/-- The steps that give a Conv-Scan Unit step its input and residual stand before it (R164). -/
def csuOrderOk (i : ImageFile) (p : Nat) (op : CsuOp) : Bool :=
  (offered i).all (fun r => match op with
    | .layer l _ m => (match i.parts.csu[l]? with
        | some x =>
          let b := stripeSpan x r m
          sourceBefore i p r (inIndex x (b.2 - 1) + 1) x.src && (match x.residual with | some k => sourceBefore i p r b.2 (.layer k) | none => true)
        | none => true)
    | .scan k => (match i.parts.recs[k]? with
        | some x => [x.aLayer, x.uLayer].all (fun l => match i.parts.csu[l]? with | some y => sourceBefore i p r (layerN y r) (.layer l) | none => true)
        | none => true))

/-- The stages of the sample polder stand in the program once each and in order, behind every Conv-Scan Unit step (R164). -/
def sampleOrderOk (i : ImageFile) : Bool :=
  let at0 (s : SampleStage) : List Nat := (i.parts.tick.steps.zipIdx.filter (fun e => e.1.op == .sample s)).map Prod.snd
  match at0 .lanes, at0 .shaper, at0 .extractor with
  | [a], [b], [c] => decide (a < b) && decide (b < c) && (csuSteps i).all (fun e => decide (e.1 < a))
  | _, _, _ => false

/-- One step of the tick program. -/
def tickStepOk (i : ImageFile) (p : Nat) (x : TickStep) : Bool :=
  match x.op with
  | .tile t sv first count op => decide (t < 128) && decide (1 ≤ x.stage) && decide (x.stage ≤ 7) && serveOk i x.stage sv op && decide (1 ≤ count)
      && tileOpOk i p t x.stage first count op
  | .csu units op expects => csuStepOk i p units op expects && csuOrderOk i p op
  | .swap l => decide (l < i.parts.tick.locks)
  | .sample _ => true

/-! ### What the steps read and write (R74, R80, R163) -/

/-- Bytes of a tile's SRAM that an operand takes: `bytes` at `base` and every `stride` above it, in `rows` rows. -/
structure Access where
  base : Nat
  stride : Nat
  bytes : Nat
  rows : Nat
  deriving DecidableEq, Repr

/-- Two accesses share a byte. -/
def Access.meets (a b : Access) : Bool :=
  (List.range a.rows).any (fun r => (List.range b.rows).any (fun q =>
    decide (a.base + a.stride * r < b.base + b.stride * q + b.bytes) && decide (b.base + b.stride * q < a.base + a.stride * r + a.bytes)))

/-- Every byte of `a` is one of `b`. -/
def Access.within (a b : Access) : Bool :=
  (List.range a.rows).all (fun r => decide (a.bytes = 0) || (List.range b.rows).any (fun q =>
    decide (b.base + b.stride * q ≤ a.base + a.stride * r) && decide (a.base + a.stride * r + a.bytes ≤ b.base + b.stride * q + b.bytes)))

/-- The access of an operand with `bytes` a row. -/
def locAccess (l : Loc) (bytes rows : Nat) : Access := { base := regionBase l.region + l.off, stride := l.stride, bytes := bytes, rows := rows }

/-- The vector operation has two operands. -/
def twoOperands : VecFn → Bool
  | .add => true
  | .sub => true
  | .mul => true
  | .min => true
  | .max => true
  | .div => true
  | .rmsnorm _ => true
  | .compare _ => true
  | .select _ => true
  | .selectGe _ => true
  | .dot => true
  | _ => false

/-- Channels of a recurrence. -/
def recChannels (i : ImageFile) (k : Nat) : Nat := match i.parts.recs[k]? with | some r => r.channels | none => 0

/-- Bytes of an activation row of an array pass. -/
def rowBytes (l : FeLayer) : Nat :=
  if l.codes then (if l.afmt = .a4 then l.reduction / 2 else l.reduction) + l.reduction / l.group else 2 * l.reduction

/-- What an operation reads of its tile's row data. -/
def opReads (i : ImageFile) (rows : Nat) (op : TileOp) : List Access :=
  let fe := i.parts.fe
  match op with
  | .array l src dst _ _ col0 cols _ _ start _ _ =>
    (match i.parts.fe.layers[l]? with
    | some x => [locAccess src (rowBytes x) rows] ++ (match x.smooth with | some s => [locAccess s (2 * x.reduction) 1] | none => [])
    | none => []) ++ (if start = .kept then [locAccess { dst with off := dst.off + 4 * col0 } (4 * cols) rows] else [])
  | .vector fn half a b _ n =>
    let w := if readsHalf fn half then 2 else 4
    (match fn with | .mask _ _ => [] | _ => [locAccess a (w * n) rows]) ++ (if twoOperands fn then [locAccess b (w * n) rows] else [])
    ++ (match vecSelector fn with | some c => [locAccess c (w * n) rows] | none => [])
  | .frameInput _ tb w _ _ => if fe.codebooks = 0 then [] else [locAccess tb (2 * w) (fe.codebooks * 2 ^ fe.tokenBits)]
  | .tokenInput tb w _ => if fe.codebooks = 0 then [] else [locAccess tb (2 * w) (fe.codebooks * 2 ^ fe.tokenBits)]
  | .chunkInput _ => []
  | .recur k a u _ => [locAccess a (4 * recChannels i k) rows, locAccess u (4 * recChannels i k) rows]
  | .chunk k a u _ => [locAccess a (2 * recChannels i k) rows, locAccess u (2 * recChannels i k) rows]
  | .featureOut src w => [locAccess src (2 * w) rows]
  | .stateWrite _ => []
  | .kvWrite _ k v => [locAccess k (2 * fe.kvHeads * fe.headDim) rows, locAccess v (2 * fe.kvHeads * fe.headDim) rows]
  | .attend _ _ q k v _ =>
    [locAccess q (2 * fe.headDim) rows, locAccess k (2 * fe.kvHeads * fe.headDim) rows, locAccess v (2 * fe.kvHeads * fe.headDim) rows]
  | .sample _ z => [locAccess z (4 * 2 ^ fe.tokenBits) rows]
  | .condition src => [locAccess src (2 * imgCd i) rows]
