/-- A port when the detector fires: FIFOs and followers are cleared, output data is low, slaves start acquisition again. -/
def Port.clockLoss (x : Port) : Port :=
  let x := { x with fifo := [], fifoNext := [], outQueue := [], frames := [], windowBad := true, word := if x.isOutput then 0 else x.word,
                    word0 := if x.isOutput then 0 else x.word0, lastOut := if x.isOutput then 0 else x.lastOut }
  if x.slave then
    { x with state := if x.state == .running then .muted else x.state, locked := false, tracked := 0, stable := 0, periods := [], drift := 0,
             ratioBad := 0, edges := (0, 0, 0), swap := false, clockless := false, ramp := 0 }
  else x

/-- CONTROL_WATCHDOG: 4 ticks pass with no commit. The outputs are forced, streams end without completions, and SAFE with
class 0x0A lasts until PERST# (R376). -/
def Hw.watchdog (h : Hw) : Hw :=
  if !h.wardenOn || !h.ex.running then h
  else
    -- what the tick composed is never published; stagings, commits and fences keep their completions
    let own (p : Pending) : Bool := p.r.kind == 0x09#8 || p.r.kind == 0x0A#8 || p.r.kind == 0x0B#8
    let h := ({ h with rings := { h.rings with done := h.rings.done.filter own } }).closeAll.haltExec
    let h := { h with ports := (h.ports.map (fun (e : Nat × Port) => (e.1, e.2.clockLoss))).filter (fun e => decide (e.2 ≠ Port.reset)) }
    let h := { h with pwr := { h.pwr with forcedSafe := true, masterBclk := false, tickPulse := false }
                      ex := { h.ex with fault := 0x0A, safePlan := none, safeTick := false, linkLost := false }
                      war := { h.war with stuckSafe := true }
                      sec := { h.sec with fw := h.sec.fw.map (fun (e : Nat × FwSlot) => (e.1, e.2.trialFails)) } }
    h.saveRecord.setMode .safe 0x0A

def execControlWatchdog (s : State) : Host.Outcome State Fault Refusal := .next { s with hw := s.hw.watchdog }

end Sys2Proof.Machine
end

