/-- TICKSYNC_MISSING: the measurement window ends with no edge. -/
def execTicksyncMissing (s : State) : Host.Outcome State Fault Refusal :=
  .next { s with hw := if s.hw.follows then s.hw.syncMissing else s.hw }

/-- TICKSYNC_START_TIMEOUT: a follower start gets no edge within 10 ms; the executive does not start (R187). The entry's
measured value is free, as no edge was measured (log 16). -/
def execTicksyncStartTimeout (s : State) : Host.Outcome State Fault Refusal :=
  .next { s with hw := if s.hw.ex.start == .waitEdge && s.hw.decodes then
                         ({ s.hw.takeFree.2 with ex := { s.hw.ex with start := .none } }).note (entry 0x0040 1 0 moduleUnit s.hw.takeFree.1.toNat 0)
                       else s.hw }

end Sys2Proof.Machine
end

==*==

ACTIVITY – Filter the records above for lines containing the word "stride", and copy those lines.

SOLUTION TO THE PROBLEM –
/-- Bytes of a tile's SRAM that an operand takes: `bytes` at `base` and every `stride` above it, in `rows` rows. -/
  stride : Nat
    decide (a.base + a.stride * r < b.base + b.stride * q + b.bytes) && decide (b.base + b.stride * q < a.base + a.stride * r + a.bytes)))
    decide (b.base + b.stride * q ≤ a.base + a.stride * r) && decide (a.base + a.stride * r + a.bytes ≤ b.base + b.stride * q + b.bytes)))
def locAccess (l : Loc) (bytes rows : Nat) : Access := { base := regionBase l.region + l.off, stride := l.stride, bytes := bytes, rows := rows }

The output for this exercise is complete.